Balovaptan

Clinical data
- Other names: RG7314
- ATC code: None;

Identifiers
- IUPAC name 8-Chloro-5-methyl-1-(4-pyridin-2-yloxycyclohexyl)-4,6-dihydro-[1,2,4]triazolo[4,3-a][1,4]benzodiazepine;
- CAS Number: 1228088-30-9;
- PubChem CID: 46200932;
- DrugBank: DB14823;
- ChemSpider: 59718648;
- UNII: RAX5D5AGV6;
- KEGG: D11476;

Chemical and physical data
- Formula: C_{22}H_{24}ClN_{5}O
- Molar mass: 409.92 g·mol^{−1}
- 3D model (JSmol): Interactive image;
- SMILES CN1CC2=NN=C([C@H]3CC[C@@H](CC3)OC3=CC=CC=N3)N2C2=C(C1)C=C(Cl)C=C2;
- InChI InChI=1S/C22H24ClN5O/c1-27-13-16-12-17(23)7-10-19(16)28-20(14-27)25-26-22(28)15-5-8-18(9-6-15)29-21-4-2-3-11-24-21/h2-4,7,10-12,15,18H,5-6,8-9,13-14H2,1H3/t15-,18-; Key:GMPZPHGHNDMRKL-RZDIXWSQSA-N;

= Balovaptan =

Chemical compound

Balovaptan (INN; developmental code name RG7314), is a selective small molecule antagonist of the vasopressin V_{1A} receptor which is under development by Roche for the treatment of post-traumatic stress disorder (PTSD).

== Research ==

=== Post-traumatic stress disorder ===
It was in a phase III clinical trial for adults and a phase II clinical trial for children for post-traumatic stress disorder.

=== Autism ===
In January 2018, Roche announced that the US Food and Drug Administration (FDA) had granted breakthrough therapy designation for balovaptan in people with autism spectrum disorder (ASD).

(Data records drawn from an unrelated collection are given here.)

-- ==== Sys2Proof/Laws/Keeps7.lean ====
section
/-! SUPPORT. What the operations of these files may change: Matrix, Program, Scalar, Ucie, Vector. -/

namespace Sys2Proof.Machine

set_option linter.all false

/-! ### Machine/Matrix.lean -/

theorem execMma_keeps {P : Part → Prop} {s₀ s : State} (dict_ : P .dict) (mgmt_ : P .mgmt) (fb_ : P .fb) (stn_ : P .stn) (trv_ : P .trv)
    (core_ : P .core) (text_ : P .text) (sync_ : P .sync) (pwr_ : P .pwr) (a : Issue) (fmt : Nat) (acc : Nat) (zero : Bool) (abuf : Nat)
    (bbuf : Nat) (rp : Nat) (hs : At (Keeps P s₀) It s) : At (Keeps P s₀) Nxt (execMma a fmt acc zero abuf bbuf rp s) := by
  unfold execMma
  with_reducible repeat' (first
    | assumption | (intro x; refine At.cut x ?_ ?_; rotate_left; intro _; clear_value x; rotate_left; unfold x) | intro _ | lift_lets
    | apply State.issue_keeps | apply State.slotVoid_keeps | exact wf_nil | apply Core.settle_store | apply Core.write_store
    | apply wf_foldl_bputs | apply Core.result_store | apply Core.flags_store | apply Core.moved_store | apply Core.lanewise_store
    | exact coreInit_store | apply id_store | apply State.coreAt_store | apply State.clusterStore_wf | apply wf_bputs | apply wf_filter
    | apply wf_storeTile | apply State.issued_store | apply State.cameTo_stores | apply At.ite | apply At.next | apply At.some
    | exact At.none | dsimp -zeta only [At.mkFst, At.mkSnd] | apply At.foldl | apply At.getD | apply At.fst | apply At.snd
    | ((conv => enter [3, 20]) <;> apply At.upd <;> first | exact .inl ‹_› | exact .inr rfl | skip)
    | ((conv => enter [3, 20]) <;> apply At.updCore) | split | exact At.ofMkFst ‹_› | exact At.ofMkSnd ‹_›
    | refine At.ofNext (by assumption) ?_ | refine At.ofFst (by assumption) ?_ | refine At.ofSnd (by assumption) ?_
    | refine At.ofOpt (by assumption) ?_ | refine At.ofOptSnd (by assumption) ?_ | refine At.ofOptFst (by assumption) ?_
    | refine At.ofOptSnd2 (by assumption) ?_ | apply At.mapAny | dsimp +zetaDelta only)

theorem execMrd_keeps {P : Part → Prop} {s₀ s : State} (dict_ : P .dict) (mgmt_ : P .mgmt) (fb_ : P .fb) (stn_ : P .stn) (trv_ : P .trv)
    (core_ : P .core) (text_ : P .text) (sync_ : P .sync) (pwr_ : P .pwr) (a : Issue) (vd : Nat) (acc : Nat) (p : Nat) (hs : At (Keeps P
    s₀) It s) : At (Keeps P s₀) Nxt (execMrd a vd acc p s) := by
  unfold execMrd
  with_reducible repeat' (first
    | assumption | (intro x; refine At.cut x ?_ ?_; rotate_left; intro _; clear_value x; rotate_left; unfold x) | intro _ | lift_lets
    | apply State.issue_keeps | exact wf_nil | apply Core.settle_store | apply Core.write_store | apply wf_foldl_bputs
    | apply Core.result_store | apply Core.flags_store | apply Core.moved_store | apply Core.lanewise_store | exact coreInit_store
    | apply id_store | apply State.coreAt_store | apply State.clusterStore_wf | apply wf_bputs | apply wf_filter | apply wf_storeTile
    | apply State.issued_store | apply State.cameTo_stores | apply At.ite | apply At.next | apply At.some | exact At.none
    | dsimp -zeta only [At.mkFst, At.mkSnd] | apply At.foldl | apply At.getD | apply At.fst | apply At.snd
    | ((conv => enter [3, 20]) <;> apply At.upd <;> first | exact .inl ‹_› | exact .inr rfl | skip)
    | ((conv => enter [3, 20]) <;> apply At.updCore) | split | exact At.ofMkFst ‹_› | exact At.ofMkSnd ‹_›
    | refine At.ofNext (by assumption) ?_ | refine At.ofFst (by assumption) ?_ | refine At.ofSnd (by assumption) ?_
    | refine At.ofOpt (by assumption) ?_ | refine At.ofOptSnd (by assumption) ?_ | refine At.ofOptFst (by assumption) ?_
    | refine At.ofOptSnd2 (by assumption) ?_ | apply At.mapAny | dsimp +zetaDelta only)

theorem execMzero_keeps {P : Part → Prop} {s₀ s : State} (dict_ : P .dict) (mgmt_ : P .mgmt) (fb_ : P .fb) (stn_ : P .stn) (trv_ : P .trv)
    (core_ : P .core) (text_ : P .text) (sync_ : P .sync) (pwr_ : P .pwr) (a : Issue) (acc : Nat) (hs : At (Keeps P s₀) It s) : At (Keeps P
    s₀) Nxt (execMzero a acc s) := by
  unfold execMzero
  with_reducible repeat' (first
    | assumption | (intro x; refine At.cut x ?_ ?_; rotate_left; intro _; clear_value x; rotate_left; unfold x) | intro _ | lift_lets
    | apply State.issue_keeps | exact wf_nil | apply Core.settle_store | apply Core.write_store | apply wf_foldl_bputs
    | apply Core.result_store | apply Core.flags_store | apply Core.moved_store | apply Core.lanewise_store | exact coreInit_store
    | apply id_store | apply State.coreAt_store | apply State.clusterStore_wf | apply wf_bputs | apply wf_filter | apply wf_storeTile
    | apply State.issued_store | apply State.cameTo_stores | apply At.ite | apply At.next | apply At.some | exact At.none
    | dsimp -zeta only [At.mkFst, At.mkSnd] | apply At.foldl | apply At.getD | apply At.fst | apply At.snd
    | ((conv => enter [3, 20]) <;> apply At.upd <;> first | exact .inl ‹_› | exact .inr rfl | skip)
    | ((conv => enter [3, 20]) <;> apply At.updCore) | split | exact At.ofMkFst ‹_› | exact At.ofMkSnd ‹_›
    | refine At.ofNext (by assumption) ?_ | refine At.ofFst (by assumption) ?_ | refine At.ofSnd (by assumption) ?_
    | refine At.ofOpt (by assumption) ?_ | refine At.ofOptSnd (by assumption) ?_ | refine At.ofOptFst (by assumption) ?_
    | refine At.ofOptSnd2 (by assumption) ?_ | apply At.mapAny | dsimp +zetaDelta only)

theorem State.operandLoad_keeps {P : Part → Prop} {s₀ s : State} (dict_ : P .dict) (mgmt_ : P .mgmt) (fb_ : P .fb) (stn_ : P .stn) (trv_ :
    P .trv) (core_ : P .core) (text_ : P .text) (sync_ : P .sync) (pwr_ : P .pwr) (a : Issue) (base : Nat) (off : BitVec 32) (occupy : Nat)
    (latency : Nat) (b : Nat) (f : Core → OperandBuf × Sticky) (hs : At (Keeps P s₀) It s) : At (Keeps P s₀) It (State.operandLoad s a base
    off occupy latency b f) := by
  unfold State.operandLoad
  with_reducible repeat' (first
    | assumption | (intro x; refine At.cut x ?_ ?_; rotate_left; intro _; clear_value x; rotate_left; unfold x) | intro _ | lift_lets
    | apply State.issue_keeps | apply State.slotVoid_keeps | exact wf_nil | apply Core.settle_store | apply Core.write_store
    | apply wf_foldl_bputs | apply Core.result_store | apply Core.flags_store | apply Core.moved_store | apply Core.lanewise_store
    | exact coreInit_store | apply id_store | apply State.coreAt_store | apply State.clusterStore_wf | apply wf_bputs | apply wf_filter
    | apply wf_storeTile | apply State.issued_store | apply State.cameTo_stores | apply At.ite | apply At.next | apply At.some
    | exact At.none | dsimp -zeta only [At.mkFst, At.mkSnd] | apply At.foldl | apply At.getD | apply At.fst | apply At.snd
    | ((conv => enter [3, 20]) <;> apply At.upd <;> first | exact .inl ‹_› | exact .inr rfl | skip)
    | ((conv => enter [3, 20]) <;> apply At.updCore) | split | exact At.ofMkFst ‹_› | exact At.ofMkSnd ‹_›
    | refine At.ofNext (by assumption) ?_ | refine At.ofFst (by assumption) ?_ | refine At.ofSnd (by assumption) ?_
    | refine At.ofOpt (by assumption) ?_ | refine At.ofOptSnd (by assumption) ?_ | refine At.ofOptFst (by assumption) ?_
    | refine At.ofOptSnd2 (by assumption) ?_ | apply At.mapAny | dsimp +zetaDelta only)

theorem execMldA_keeps {P : Part → Prop} {s₀ s : State} (dict_ : P .dict) (mgmt_ : P .mgmt) (fb_ : P .fb) (stn_ : P .stn) (trv_ : P .trv)
    (core_ : P .core) (text_ : P .text) (sync_ : P .sync) (pwr_ : P .pwr) (a : Issue) (fmt : Nat) (b : Nat) (base : Nat) (off : BitVec 32)
    (hs : At (Keeps P s₀) It s) : At (Keeps P s₀) Nxt (execMldA a fmt b base off s) := by
  unfold execMldA
  with_reducible repeat' (first
    | assumption | (intro x; refine At.cut x ?_ ?_; rotate_left; intro _; clear_value x; rotate_left; unfold x) | intro _ | lift_lets
    | apply State.operandLoad_keeps | apply At.ite | apply At.next | apply At.some | exact At.none | dsimp -zeta only [At.mkFst, At.mkSnd]
    | apply At.foldl | apply At.getD | apply At.fst | apply At.snd
    | ((conv => enter [3, 20]) <;> apply At.upd <;> first | exact .inl ‹_› | exact .inr rfl | skip)
    | ((conv => enter [3, 20]) <;> apply At.updCore) | split | exact At.ofMkFst ‹_› | exact At.ofMkSnd ‹_›
    | refine At.ofNext (by assumption) ?_ | refine At.ofFst (by assumption) ?_ | refine At.ofSnd (by assumption) ?_
    | refine At.ofOpt (by assumption) ?_ | refine At.ofOptSnd (by assumption) ?_ | refine At.ofOptFst (by assumption) ?_
    | refine At.ofOptSnd2 (by assumption) ?_ | apply At.mapAny | dsimp +zetaDelta only)

theorem execMldB_keeps {P : Part → Prop} {s₀ s : State} (dict_ : P .dict) (mgmt_ : P .mgmt) (fb_ : P .fb) (stn_ : P .stn) (trv_ : P .trv)
    (core_ : P .core) (text_ : P .text) (sync_ : P .sync) (pwr_ : P .pwr) (a : Issue) (fmt : Nat) (b : Nat) (base : Nat) (off : BitVec 32)
    (hs : At (Keeps P s₀) It s) : At (Keeps P s₀) Nxt (execMldB a fmt b base off s) := by
  unfold execMldB
  with_reducible repeat' (first
    | assumption | (intro x; refine At.cut x ?_ ?_; rotate_left; intro _; clear_value x; rotate_left; unfold x) | intro _ | lift_lets
    | apply State.operandLoad_keeps | apply At.ite | apply At.next | apply At.some | exact At.none | dsimp -zeta only [At.mkFst, At.mkSnd]
    | apply At.foldl | apply At.getD | apply At.fst | apply At.snd
    | ((conv => enter [3, 20]) <;> apply At.upd <;> first | exact .inl ‹_› | exact .inr rfl | skip)
    | ((conv => enter [3, 20]) <;> apply At.updCore) | split | exact At.ofMkFst ‹_› | exact At.ofMkSnd ‹_›
    | refine At.ofNext (by assumption) ?_ | refine At.ofFst (by assumption) ?_ | refine At.ofSnd (by assumption) ?_
    | refine At.ofOpt (by assumption) ?_ | refine At.ofOptSnd (by assumption) ?_ | refine At.ofOptFst (by assumption) ?_
    | refine At.ofOptSnd2 (by assumption) ?_ | apply At.mapAny | dsimp +zetaDelta only)

theorem execMldVt_keeps {P : Part → Prop} {s₀ s : State} (dict_ : P .dict) (mgmt_ : P .mgmt) (fb_ : P .fb) (stn_ : P .stn) (trv_ : P .trv)
    (core_ : P .core) (text_ : P .text) (sync_ : P .sync) (pwr_ : P .pwr) (a : Issue) (e5m2 : Bool) (b : Nat) (base : Nat) (off : BitVec
    32) (phi : Bool) (dblk : Nat) (hs : At (Keeps P s₀) It s) : At (Keeps P s₀) Nxt (execMldVt a e5m2 b base off phi dblk s) := by
  unfold execMldVt
  with_reducible repeat' (first
    | assumption | (intro x; refine At.cut x ?_ ?_; rotate_left; intro _; clear_value x; rotate_left; unfold x) | intro _ | lift_lets
    | apply State.operandLoad_keeps | apply At.ite | apply At.next | apply At.some | exact At.none | dsimp -zeta only [At.mkFst, At.mkSnd]
    | apply At.foldl | apply At.getD | apply At.fst | apply At.snd
    | ((conv => enter [3, 20]) <;> apply At.upd <;> first | exact .inl ‹_› | exact .inr rfl | skip)
    | ((conv => enter [3, 20]) <;> apply At.updCore) | split | exact At.ofMkFst ‹_› | exact At.ofMkSnd ‹_›
    | refine At.ofNext (by assumption) ?_ | refine At.ofFst (by assumption) ?_ | refine At.ofSnd (by assumption) ?_
    | refine At.ofOpt (by assumption) ?_ | refine At.ofOptSnd (by assumption) ?_ | refine At.ofOptFst (by assumption) ?_
    | refine At.ofOptSnd2 (by assumption) ?_ | apply At.mapAny | dsimp +zetaDelta only)

/-! ### Machine/Program.lean -/

theorem State.weightHere_keeps {P : Part → Prop} {s₀ s : State} (dict_ : P .dict) (ses_ : P .ses) (tier_ : P .tier) (free_ : P .free) (m :
    Nat) (half : Nat) (layer : Nat) (group : Nat) (locator : Nat) (hs : At (Keeps P s₀) It s) : At (Keeps P s₀) (Fst It) (State.weightHere
    s m half layer group locator) := by
  unfold State.weightHere
  with_reducible repeat' (first
    | assumption | (intro x; refine At.cut x ?_ ?_; rotate_left; intro _; clear_value x; rotate_left; unfold x) | intro _ | lift_lets
    | apply State.bump_keeps | apply State.writeTile_keeps | apply State.weightSlot_keeps | apply State.keepWeight_keeps | apply At.ite
    | apply At.next | apply At.some | exact At.none | dsimp -zeta only [At.mkFst, At.mkSnd] | apply At.foldl | apply At.getD
    | apply At.fst | apply At.snd | ((conv => enter [3, 20]) <;> apply At.upd <;> first | exact .inl ‹_› | exact .inr rfl | skip)
    | ((conv => enter [3, 20]) <;> apply At.updCore) | split | exact At.ofMkFst ‹_› | exact At.ofMkSnd ‹_›
    | refine At.ofNext (by assumption) ?_ | refine At.ofFst (by assumption) ?_ | refine At.ofSnd (by assumption) ?_
    | refine At.ofOpt (by assumption) ?_ | refine At.ofOptSnd (by assumption) ?_ | refine At.ofOptFst (by assumption) ?_
    | refine At.ofOptSnd2 (by assumption) ?_ | apply At.mapAny | dsimp +zetaDelta only)

theorem State.gatherToken_keeps {P : Part → Prop} {s₀ s : State} (dict_ : P .dict) (fb_ : P .fb) (stn_ : P .stn) (ses_ : P .ses) (tier_ : P
    .tier) (shape_ : P .shape) (trv_ : P .trv) (core_ : P .core) (srch_ : P .srch) (free_ : P .free) (b : ModelBind) (e : EmbedBind) (half
    : Nat) (tok : Nat) (dst : Nat) (reads : List TileRead) (hs : At (Keeps P s₀) It s) : At (Keeps P s₀) (Fst It) (State.gatherToken s b e
    half tok dst reads) := by
  unfold State.gatherToken
  with_reducible repeat' (first
    | assumption | (intro x; refine At.cut x ?_ ?_; rotate_left; intro _; clear_value x; rotate_left; unfold x) | intro _ | lift_lets
    | apply State.runJob_keeps | apply State.weightHere_keeps | apply At.ite | apply At.next | apply At.some | exact At.none
    | dsimp -zeta only [At.mkFst, At.mkSnd] | apply At.foldl | apply At.getD | apply At.fst | apply At.snd
    | ((conv => enter [3, 20]) <;> apply At.upd <;> first | exact .inl ‹_› | exact .inr rfl | skip)
    | ((conv => enter [3, 20]) <;> apply At.updCore) | split | exact At.ofMkFst ‹_› | exact At.ofMkSnd ‹_›
    | refine At.ofNext (by assumption) ?_ | refine At.ofFst (by assumption) ?_ | refine At.ofSnd (by assumption) ?_
    | refine At.ofOpt (by assumption) ?_ | refine At.ofOptSnd (by assumption) ?_ | refine At.ofOptFst (by assumption) ?_
    | refine At.ofOptSnd2 (by assumption) ?_ | apply At.mapAny | dsimp +zetaDelta only)

theorem State.gatherEmbed_keeps {P : Part → Prop} {s₀ s : State} (dict_ : P .dict) (fb_ : P .fb) (stn_ : P .stn) (ses_ : P .ses) (tier_ : P
    .tier) (shape_ : P .shape) (trv_ : P .trv) (core_ : P .core) (srch_ : P .srch) (free_ : P .free) (i : TrvImage) (b : ModelBind) (e :
    EmbedBind) (reads : List TileRead) (hs : At (Keeps P s₀) It s) : At (Keeps P s₀) It (State.gatherEmbed s i b e reads) := by
  unfold State.gatherEmbed
  with_reducible repeat' (first
    | assumption | (intro x; refine At.cut x ?_ ?_; rotate_left; intro _; clear_value x; rotate_left; unfold x) | intro _ | lift_lets
    | apply State.gatherMet_keeps | apply State.gatherToken_keeps | apply At.ite | apply At.next | apply At.some | exact At.none
    | dsimp -zeta only [At.mkFst, At.mkSnd] | apply At.foldl | apply At.getD | apply At.fst | apply At.snd
    | ((conv => enter [3, 20]) <;> apply At.upd <;> first | exact .inl ‹_› | exact .inr rfl | skip)
    | ((conv => enter [3, 20]) <;> apply At.updCore) | split | exact At.ofMkFst ‹_› | exact At.ofMkSnd ‹_›
    | refine At.ofNext (by assumption) ?_ | refine At.ofFst (by assumption) ?_ | refine At.ofSnd (by assumption) ?_
    | refine At.ofOpt (by assumption) ?_ | refine At.ofOptSnd (by assumption) ?_ | refine At.ofOptFst (by assumption) ?_
    | refine At.ofOptSnd2 (by assumption) ?_ | apply At.mapAny | dsimp +zetaDelta only)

The FDA granted this based on the results of the adult phase II clinical trial called VANILLA (Vasopressin ANtagonist to Improve sociaL communication in Autism) study.

The phase III study concluded that balovaptan did not improve social communication in autistic adults.

=== Stroke ===
It was also in phase II studies for the treatment of stroke. However, it has since been discontinued for both of those indications.